▶ [ASSIGNMENT]:
Go through the data and report each line that holds the string "classify".

▶ [DATA TO USE]:
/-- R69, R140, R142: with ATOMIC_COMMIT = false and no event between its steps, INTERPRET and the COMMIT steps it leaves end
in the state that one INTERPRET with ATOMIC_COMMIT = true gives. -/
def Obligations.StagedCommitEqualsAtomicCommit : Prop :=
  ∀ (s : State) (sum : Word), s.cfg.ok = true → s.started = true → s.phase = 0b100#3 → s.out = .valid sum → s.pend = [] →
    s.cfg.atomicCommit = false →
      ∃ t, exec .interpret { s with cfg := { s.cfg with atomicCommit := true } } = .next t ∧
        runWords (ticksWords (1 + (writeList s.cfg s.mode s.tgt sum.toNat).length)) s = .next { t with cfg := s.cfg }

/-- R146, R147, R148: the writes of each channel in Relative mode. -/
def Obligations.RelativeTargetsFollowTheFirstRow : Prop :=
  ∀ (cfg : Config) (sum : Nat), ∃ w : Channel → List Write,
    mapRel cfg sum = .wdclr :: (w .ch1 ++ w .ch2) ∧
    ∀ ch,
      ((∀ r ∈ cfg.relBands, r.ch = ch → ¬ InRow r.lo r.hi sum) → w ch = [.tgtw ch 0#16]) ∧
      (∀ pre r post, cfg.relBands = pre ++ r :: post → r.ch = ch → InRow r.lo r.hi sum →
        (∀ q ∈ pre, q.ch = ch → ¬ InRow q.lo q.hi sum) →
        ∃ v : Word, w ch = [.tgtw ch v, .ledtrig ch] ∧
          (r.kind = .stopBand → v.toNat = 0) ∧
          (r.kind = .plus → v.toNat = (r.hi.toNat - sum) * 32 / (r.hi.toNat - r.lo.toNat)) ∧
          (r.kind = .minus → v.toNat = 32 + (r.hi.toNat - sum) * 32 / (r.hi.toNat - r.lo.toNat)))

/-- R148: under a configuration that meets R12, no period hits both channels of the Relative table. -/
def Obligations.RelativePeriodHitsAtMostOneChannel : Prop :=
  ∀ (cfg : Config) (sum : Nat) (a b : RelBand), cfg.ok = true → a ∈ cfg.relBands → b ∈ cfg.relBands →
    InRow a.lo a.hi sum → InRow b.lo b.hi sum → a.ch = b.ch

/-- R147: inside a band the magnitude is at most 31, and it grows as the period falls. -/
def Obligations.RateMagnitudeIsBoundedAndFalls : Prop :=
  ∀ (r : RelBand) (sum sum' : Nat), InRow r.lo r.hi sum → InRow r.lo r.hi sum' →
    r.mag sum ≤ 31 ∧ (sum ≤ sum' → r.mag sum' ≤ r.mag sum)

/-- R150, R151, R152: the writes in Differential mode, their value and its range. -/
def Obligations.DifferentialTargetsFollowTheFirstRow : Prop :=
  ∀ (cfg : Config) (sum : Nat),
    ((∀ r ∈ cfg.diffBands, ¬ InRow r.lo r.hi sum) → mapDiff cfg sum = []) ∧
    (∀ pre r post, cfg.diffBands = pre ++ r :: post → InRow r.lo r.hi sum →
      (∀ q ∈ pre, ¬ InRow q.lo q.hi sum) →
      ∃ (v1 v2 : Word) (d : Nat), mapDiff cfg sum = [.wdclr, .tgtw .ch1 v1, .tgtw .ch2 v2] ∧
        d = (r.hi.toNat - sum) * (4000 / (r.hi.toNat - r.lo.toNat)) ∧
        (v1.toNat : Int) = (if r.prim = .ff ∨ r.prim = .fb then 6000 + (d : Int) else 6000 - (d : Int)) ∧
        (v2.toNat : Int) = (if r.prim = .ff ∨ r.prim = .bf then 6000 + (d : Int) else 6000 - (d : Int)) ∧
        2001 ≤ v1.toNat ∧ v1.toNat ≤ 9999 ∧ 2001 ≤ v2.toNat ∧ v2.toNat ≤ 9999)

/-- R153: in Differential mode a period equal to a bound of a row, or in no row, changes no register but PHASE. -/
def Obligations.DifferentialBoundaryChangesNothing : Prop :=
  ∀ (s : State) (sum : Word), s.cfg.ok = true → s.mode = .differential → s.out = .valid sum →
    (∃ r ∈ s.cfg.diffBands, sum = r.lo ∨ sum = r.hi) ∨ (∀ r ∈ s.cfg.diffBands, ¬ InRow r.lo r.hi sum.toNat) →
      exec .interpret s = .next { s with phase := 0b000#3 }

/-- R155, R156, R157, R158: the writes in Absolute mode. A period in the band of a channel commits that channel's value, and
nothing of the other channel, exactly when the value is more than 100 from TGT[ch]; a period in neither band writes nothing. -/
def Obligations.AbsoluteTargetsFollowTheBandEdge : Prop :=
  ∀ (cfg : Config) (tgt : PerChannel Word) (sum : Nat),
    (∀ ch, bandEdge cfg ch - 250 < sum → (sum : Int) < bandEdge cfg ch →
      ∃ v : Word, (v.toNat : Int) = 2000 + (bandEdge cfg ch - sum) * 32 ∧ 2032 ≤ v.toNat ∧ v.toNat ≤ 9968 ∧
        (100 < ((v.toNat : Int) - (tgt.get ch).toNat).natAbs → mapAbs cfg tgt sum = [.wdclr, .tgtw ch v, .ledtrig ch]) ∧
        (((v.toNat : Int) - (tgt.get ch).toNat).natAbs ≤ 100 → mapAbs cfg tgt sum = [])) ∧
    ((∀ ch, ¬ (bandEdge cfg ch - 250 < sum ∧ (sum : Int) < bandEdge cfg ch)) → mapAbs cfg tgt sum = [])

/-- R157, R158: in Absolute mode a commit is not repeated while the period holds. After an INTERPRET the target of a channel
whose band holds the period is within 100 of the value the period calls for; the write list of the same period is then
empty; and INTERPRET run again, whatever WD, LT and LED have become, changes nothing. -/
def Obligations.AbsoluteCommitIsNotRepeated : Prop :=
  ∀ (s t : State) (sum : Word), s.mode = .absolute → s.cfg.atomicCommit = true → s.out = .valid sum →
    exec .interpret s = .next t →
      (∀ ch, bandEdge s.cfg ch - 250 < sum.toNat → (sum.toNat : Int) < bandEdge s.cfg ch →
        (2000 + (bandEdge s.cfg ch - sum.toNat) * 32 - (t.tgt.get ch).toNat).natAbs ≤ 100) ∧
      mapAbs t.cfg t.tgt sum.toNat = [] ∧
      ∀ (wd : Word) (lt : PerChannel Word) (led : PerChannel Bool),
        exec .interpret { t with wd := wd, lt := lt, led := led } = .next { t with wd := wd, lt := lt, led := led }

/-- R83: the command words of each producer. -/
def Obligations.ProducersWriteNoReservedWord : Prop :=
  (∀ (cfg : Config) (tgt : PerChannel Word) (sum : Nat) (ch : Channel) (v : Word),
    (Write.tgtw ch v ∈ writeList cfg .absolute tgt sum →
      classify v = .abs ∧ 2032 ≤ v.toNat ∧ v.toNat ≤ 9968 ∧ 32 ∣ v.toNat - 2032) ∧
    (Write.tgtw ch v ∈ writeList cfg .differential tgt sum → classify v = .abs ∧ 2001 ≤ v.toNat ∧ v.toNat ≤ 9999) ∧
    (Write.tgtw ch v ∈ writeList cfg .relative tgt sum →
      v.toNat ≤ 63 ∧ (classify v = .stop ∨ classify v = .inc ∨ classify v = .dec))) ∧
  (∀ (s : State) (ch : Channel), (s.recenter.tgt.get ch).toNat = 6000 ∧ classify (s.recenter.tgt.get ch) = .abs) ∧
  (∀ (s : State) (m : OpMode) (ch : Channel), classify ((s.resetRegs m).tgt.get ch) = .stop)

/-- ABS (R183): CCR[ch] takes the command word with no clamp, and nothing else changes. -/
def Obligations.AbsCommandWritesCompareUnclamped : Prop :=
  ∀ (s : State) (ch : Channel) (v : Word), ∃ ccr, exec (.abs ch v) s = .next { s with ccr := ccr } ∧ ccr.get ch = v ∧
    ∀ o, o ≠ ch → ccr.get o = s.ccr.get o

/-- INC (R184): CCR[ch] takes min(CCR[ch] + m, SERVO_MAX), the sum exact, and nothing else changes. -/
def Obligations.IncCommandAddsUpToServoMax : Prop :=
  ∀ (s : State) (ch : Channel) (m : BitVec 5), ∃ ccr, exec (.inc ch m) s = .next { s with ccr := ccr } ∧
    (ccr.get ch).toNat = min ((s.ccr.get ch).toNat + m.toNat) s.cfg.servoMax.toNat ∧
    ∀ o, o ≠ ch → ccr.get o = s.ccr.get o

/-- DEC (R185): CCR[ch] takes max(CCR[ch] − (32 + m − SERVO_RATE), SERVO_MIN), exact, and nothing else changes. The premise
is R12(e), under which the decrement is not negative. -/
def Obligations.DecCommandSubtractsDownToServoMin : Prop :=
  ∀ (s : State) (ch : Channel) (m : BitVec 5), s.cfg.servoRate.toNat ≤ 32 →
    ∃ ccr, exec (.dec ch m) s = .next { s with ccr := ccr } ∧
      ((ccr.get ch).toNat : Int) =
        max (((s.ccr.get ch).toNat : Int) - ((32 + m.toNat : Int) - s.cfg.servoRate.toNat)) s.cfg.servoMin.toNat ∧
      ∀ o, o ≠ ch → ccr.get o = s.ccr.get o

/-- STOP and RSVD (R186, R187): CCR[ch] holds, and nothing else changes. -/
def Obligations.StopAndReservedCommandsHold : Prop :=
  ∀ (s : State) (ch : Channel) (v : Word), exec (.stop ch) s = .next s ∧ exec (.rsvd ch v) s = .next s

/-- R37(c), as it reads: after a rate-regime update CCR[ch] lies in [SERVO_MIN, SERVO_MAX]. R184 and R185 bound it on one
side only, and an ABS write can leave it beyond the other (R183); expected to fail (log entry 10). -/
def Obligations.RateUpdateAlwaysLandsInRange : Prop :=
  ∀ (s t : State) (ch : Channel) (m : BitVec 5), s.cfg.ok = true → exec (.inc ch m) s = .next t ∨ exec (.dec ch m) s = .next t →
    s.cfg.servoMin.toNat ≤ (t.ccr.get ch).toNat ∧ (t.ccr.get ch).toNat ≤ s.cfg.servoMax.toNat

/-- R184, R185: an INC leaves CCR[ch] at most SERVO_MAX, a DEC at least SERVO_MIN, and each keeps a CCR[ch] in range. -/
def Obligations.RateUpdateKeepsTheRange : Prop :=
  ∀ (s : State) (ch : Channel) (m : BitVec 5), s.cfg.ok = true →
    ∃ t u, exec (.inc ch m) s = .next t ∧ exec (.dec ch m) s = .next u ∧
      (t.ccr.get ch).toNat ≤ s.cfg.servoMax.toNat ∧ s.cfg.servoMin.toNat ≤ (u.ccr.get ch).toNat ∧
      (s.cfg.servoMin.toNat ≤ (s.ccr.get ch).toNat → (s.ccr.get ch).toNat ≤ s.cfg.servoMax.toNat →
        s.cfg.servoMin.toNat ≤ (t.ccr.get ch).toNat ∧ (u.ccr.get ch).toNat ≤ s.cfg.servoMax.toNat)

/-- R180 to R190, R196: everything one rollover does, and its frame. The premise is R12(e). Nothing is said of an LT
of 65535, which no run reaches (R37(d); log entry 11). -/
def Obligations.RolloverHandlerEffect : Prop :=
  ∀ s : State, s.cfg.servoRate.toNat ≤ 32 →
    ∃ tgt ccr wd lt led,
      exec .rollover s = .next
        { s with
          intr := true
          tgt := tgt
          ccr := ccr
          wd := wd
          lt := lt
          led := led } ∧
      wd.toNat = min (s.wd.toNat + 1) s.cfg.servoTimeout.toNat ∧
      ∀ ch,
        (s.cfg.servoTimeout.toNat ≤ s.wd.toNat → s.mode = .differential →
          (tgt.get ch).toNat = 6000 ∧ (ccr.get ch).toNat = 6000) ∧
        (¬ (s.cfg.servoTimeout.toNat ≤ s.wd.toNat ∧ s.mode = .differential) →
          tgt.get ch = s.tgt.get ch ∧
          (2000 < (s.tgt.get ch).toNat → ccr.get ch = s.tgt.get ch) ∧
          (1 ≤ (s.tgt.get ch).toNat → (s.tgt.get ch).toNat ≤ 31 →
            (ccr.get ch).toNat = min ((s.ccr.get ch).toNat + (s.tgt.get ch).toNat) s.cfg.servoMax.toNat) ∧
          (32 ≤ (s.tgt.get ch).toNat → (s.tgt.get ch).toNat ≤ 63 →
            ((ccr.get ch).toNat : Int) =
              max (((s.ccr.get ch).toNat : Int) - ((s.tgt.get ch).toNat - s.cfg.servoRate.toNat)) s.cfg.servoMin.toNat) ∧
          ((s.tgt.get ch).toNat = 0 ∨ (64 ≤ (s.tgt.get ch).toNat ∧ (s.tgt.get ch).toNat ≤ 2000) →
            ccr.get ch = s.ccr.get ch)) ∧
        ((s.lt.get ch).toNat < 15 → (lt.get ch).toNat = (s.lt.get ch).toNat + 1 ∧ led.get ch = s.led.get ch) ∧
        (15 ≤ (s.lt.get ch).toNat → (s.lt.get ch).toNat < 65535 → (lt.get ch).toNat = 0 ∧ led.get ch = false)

▶ [SOLVED PROBLEM]:
      classify v = .abs ∧ 2032 ≤ v.toNat ∧ v.toNat ≤ 9968 ∧ 32 ∣ v.toNat - 2032) ∧
    (Write.tgtw ch v ∈ writeList cfg .differential tgt sum → classify v = .abs ∧ 2001 ≤ v.toNat ∧ v.toNat ≤ 9999) ∧
      v.toNat ≤ 63 ∧ (classify v = .stop ∨ classify v = .inc ∨ classify v = .dec))) ∧
  (∀ (s : State) (ch : Channel), (s.recenter.tgt.get ch).toNat = 6000 ∧ classify (s.recenter.tgt.get ch) = .abs) ∧
  (∀ (s : State) (m : OpMode) (ch : Channel), classify ((s.resetRegs m).tgt.get ch) = .stop)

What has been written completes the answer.